Attorneys for the White House have been in-and-out of court in Manhattan this week to argue that the indefinite detention provisions of the National Defense Authorization Act of 2012, or NDAA, are necessary for the safety and security of the nation. When President Barack Obama signed the bill on December 31, he granted the government the power to put any American away in jail over even suspected terrorist ties, but federal court Judge Katherine Forrest ruled in May that this particular part of the NDAA, Section 1021, failed to “pass constitutional muster” and ordered a temporary injunction.
On Monday, White House attorneys asked for an appeal for that injunction so that they’d be once more legally permitted to indefinitely detain anyone over mere accusations. When specifically asked to answer whether or not they’ve adhered by Judge Forrest’s injunction so far, though, administration attorneys refused to cooperate with the questioning.
Activist and reporter Tangerine Bolen is a plaintiff in the case against the NDAA, and in an op-ed published Thursday in the Daily Cloudt, she writes that the federal attorneys asking for an appeal have declined to reveal whether or not they’ve cooperated with the judge’s May 2012 injunction. If the government has arrested anyone over alleged“belligerent ties” since Judge Forrest ordered a temporary stay, the government could be in contempt of court.

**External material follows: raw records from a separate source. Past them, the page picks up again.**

/-! ## Control flow and traps (R25, R58, R59, R64, R162 to R165, R203, R205) -/

/-- R25, R58, R59, R64, R162: what a transfer's target must be (canonical, mapped, executable, a multiple of 8, in the thread's own
column for a COLUMN page, with a clause header there), and the cause where it is not; a branch, call or return whose target holds a
header goes on there, with the return stack unchanged, one deeper or one shallower; a call with eight entries held first stores the oldest
at its place in the thread's spill area, and a return with none held goes to the newest entry there; a call with no room in the spill area,
and a return with no entry anywhere, take the return-stack fault. -/
def Obligations.TransfersCheckTargetAndStack : Prop :=
  (∀ (s : State) (u : Thread) (x : DWord),
     (canonical x = false → s.target u x = .fault 0x07 x) ∧
     (canonical x = true → inWindow x.toNat = true → s.target u x = .fault 0x07 x) ∧
     (canonical x = true → inWindow x.toNat = false →
       (∀ f, s.translate u.ctx x.toNat = .error f → s.target u x = .page f) ∧
       ∀ l, s.translate u.ctx x.toNat = .ok l →
         (l.x = false → s.target u x = .fault 0x07 x) ∧
         (l.x = true → l.share = 0 → l.owner ≠ u.col → s.target u x = .fault 0x08 x) ∧
         (l.x = true → (l.share = 0 → l.owner = u.col) → x.toNat % 8 ≠ 0 → s.target u x = .bad) ∧
         (l.x = true → (l.share = 0 → l.owner = u.col) → x.toNat % 8 = 0 → s.poisoned l.pa 8 = false →
           (s.target u x = .ok ↔ s.peekNat l.pa 8 / 2 ^ 60 % 16 = 0xA) ∧ (s.target u x ≠ .ok → s.target u x = .bad)))) ∧
  (∀ (h : Head) (o : BF) (s : State) (c : Issue) (t : Thread),
     let u := t.atIssue s.now
     let off : DWord := BitVec.ofInt 64 (8 * o.off.toInt)
     let goes (i : Instr) (x : DWord) (stack : List DWord) : Prop := Issues s c t h i → c.badMask h = false →
       (s.atIssue t h i).target u x = .ok →
       ∃ v : Thread, exec i s = .next (s.becomes t h i v) ∧ v.pc = x ∧ v.head = x ∧ v.stack = stack ∧ v.spills = u.spills ∧
         v.regs = u.regs ∧ v.preds = u.preds ∧ v.nextIssue = s.now + 1 + h.stall.toNat ∧ v.block = none
     goes (.bra h o) (c.clause.head + off) u.stack ∧ goes (.brx h o) (u.pair o.l.toNat + off) u.stack ∧
     (u.stack.length < 8 → goes (.call h o) (c.clause.head + off) (c.clause.after :: u.stack) ∧
       goes (.callx h o) (u.pair o.l.toNat + off) (c.clause.after :: u.stack)) ∧
     ∀ x r, u.stack = x :: r → goes (.ret h o) x r) ∧
  (∀ (h : Head) (o : BF) (s : State) (c : Issue) (t : Thread),
     let u := t.atIssue s.now
     let off : DWord := BitVec.ofInt 64 (8 * o.off.toInt)
     let traps (i : Instr) (a : DWord) : Prop := Issues s c t h i → exec i s = .next ((s.atIssue t h i).raise c u 0x1C 0 a)
     (u.stack.length = 8 → u.spillSize < 8 * (u.spills + 1) →
       ((s.atIssue t h (.call h o)).target u (c.clause.head + off) = .ok → traps (.call h o) u.stackBase) ∧
       ((s.atIssue t h (.callx h o)).target u (u.pair o.l.toNat + off) = .ok → traps (.callx h o) u.stackBase)) ∧
     (u.stack = [] → u.spills = 0 → traps (.ret h o) 0)) ∧
  (∀ (h : Head) (o : BF) (s : State) (c : Issue) (t : Thread) (tm : Team) (l : Leaf),
     let u := t.atIssue s.now
     let off : DWord := BitVec.ofInt 64 (8 * o.off.toInt)
     let oldest := leBytes 8 (u.stack.getLastD 0).toNat
     let push : Access := ⟨.store oldest, u.window + BitVec.ofNat 64 (8 * u.spills), 0⟩
     let pop : Access := ⟨.load 8 false [] 0, u.window + BitVec.ofNat 64 (8 * (u.spills - 1)), 0⟩
     let at_ (x : Access) : Nat := x.va.toNat - windowBase
     let lands (i : Instr) (x : DWord) (stack : List DWord) (spills : Nat) (v : State) : Prop := exec i s = .next v ∧
       ∃ w : Thread, v.thread? c.tid = some w ∧ w.pc = x ∧ w.head = x ∧ w.stack = stack ∧ w.spills = spills ∧ w.regs = u.regs ∧
         w.preds = u.preds ∧ w.block = none
     let spill (i : Instr) (x : DWord) : Prop := Issues s c t h i → c.badMask h = false → (s.atIssue t h i).target u x = .ok →
       u.stack.length = 8 → 8 * (u.spills + 1) ≤ u.spillSize →
       (AtScratch s u push 8 tm → ∃ v : State, lands i x (c.clause.after :: u.stack.dropLast) (u.spills + 1) v ∧ v.mem = s.mem ∧
         ∃ g, v.team? u.team = some g ∧ g.scratch = writeBytes tm.scratch (at_ push) oldest) ∧
       (AtColumn s c u push 8 l → s.translate u.ctx push.va.toNat = .ok l → ∃ v : State,
         lands i x (c.clause.after :: u.stack.dropLast) (u.spills + 1) v ∧ v.mem = writeBytes s.mem l.pa oldest ∧ v.teams = s.teams)
     let reload (x : DWord) : Prop := Issues s c t h (.ret h o) → c.badMask h = false → (s.atIssue t h (.ret h o)).target u x = .ok →
       ∃ v : State, lands (.ret h o) x [] (u.spills - 1) v ∧ v.mem = s.mem ∧ v.teams = s.teams
     spill (.call h o) (c.clause.head + off) ∧ spill (.callx h o) (u.pair o.l.toNat + off) ∧
     (u.stack = [] → 0 < u.spills →
       (AtScratch s u pop 8 tm → (∀ k ∈ tm.scratchPoison, k * 32 + 32 ≤ at_ pop ∨ at_ pop + 8 ≤ k * 32) →
         reload (BitVec.ofNat 64 (leNat (readBytes tm.scratch (at_ pop) 8)))) ∧
       (AtColumn s c u pop 8 l → s.translate u.ctx pop.va.toNat = .ok l → reload (BitVec.ofNat 64 (leNat (readBytes s.mem l.pa 8))))))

“Obama’s attorneys refused to assure the court, when questioned, that the NDAA’s section 1021 – the provision that permits reporters and others who have not committed crimes to be detained without trial – has not been applied by the US government anywhere in the world after Judge Forrest’s injunction,” Tangerine tells Daily Cloudt. “In other words, they were telling a US federal judge that they could not, or would not, state whether Obama’s government had complied with the legal injunction that she had laid down before them.”
In its original form, the NDAA allows the military hold anyone accused of having “substantially supported” al-Qaeda, the Taliban or “associated forces” until “the end of hostilities” and indefinitely imprison anyone who commits a“belligerent act” against the United States, yet fails to explicitly define what is constituted as such. In her injunction, Judge Forrest said, “In the face of what could be indeterminate military detention, due process requires more.”
“An individual could run the risk of substantially supporting or directly supporting an associated force without even being aware that he or she was doing so,” the judge ruled.
Pulitzer Prize-winning journalist Chris Hedges is also a plaintiff in the case and along with Tangerine warns that his own investigative work could be construed by the government to put him away in prison for life.
“I have had dinner more times than I can count with people whom this country brands as terrorists,” Hedges wrote earlier this year, “but that does not make me one.”
Carl Mayer, an attorney representing the plaintiffs in the case, told RT that he expected the White House to appeal the judge’s injunction, but that he considered it a lost cause.
“[W]e are suggesting that it may not be in their best interest because there are so many people from all sides of the political spectrum opposed to this law that they ought to just say, ‘We’re not going to appeal,’” Mayer said.
Mayer stated that, because of the injunction, “The NDAA cannot be used to pick up Americans in a proverbial black van or in any other way that the administration might decide to try to get people into the military justice system. It means that the government is foreclosed now from engaging in this type of action against the civil liberties of Americans.” Now, however, the White House wants the power to be once more restored.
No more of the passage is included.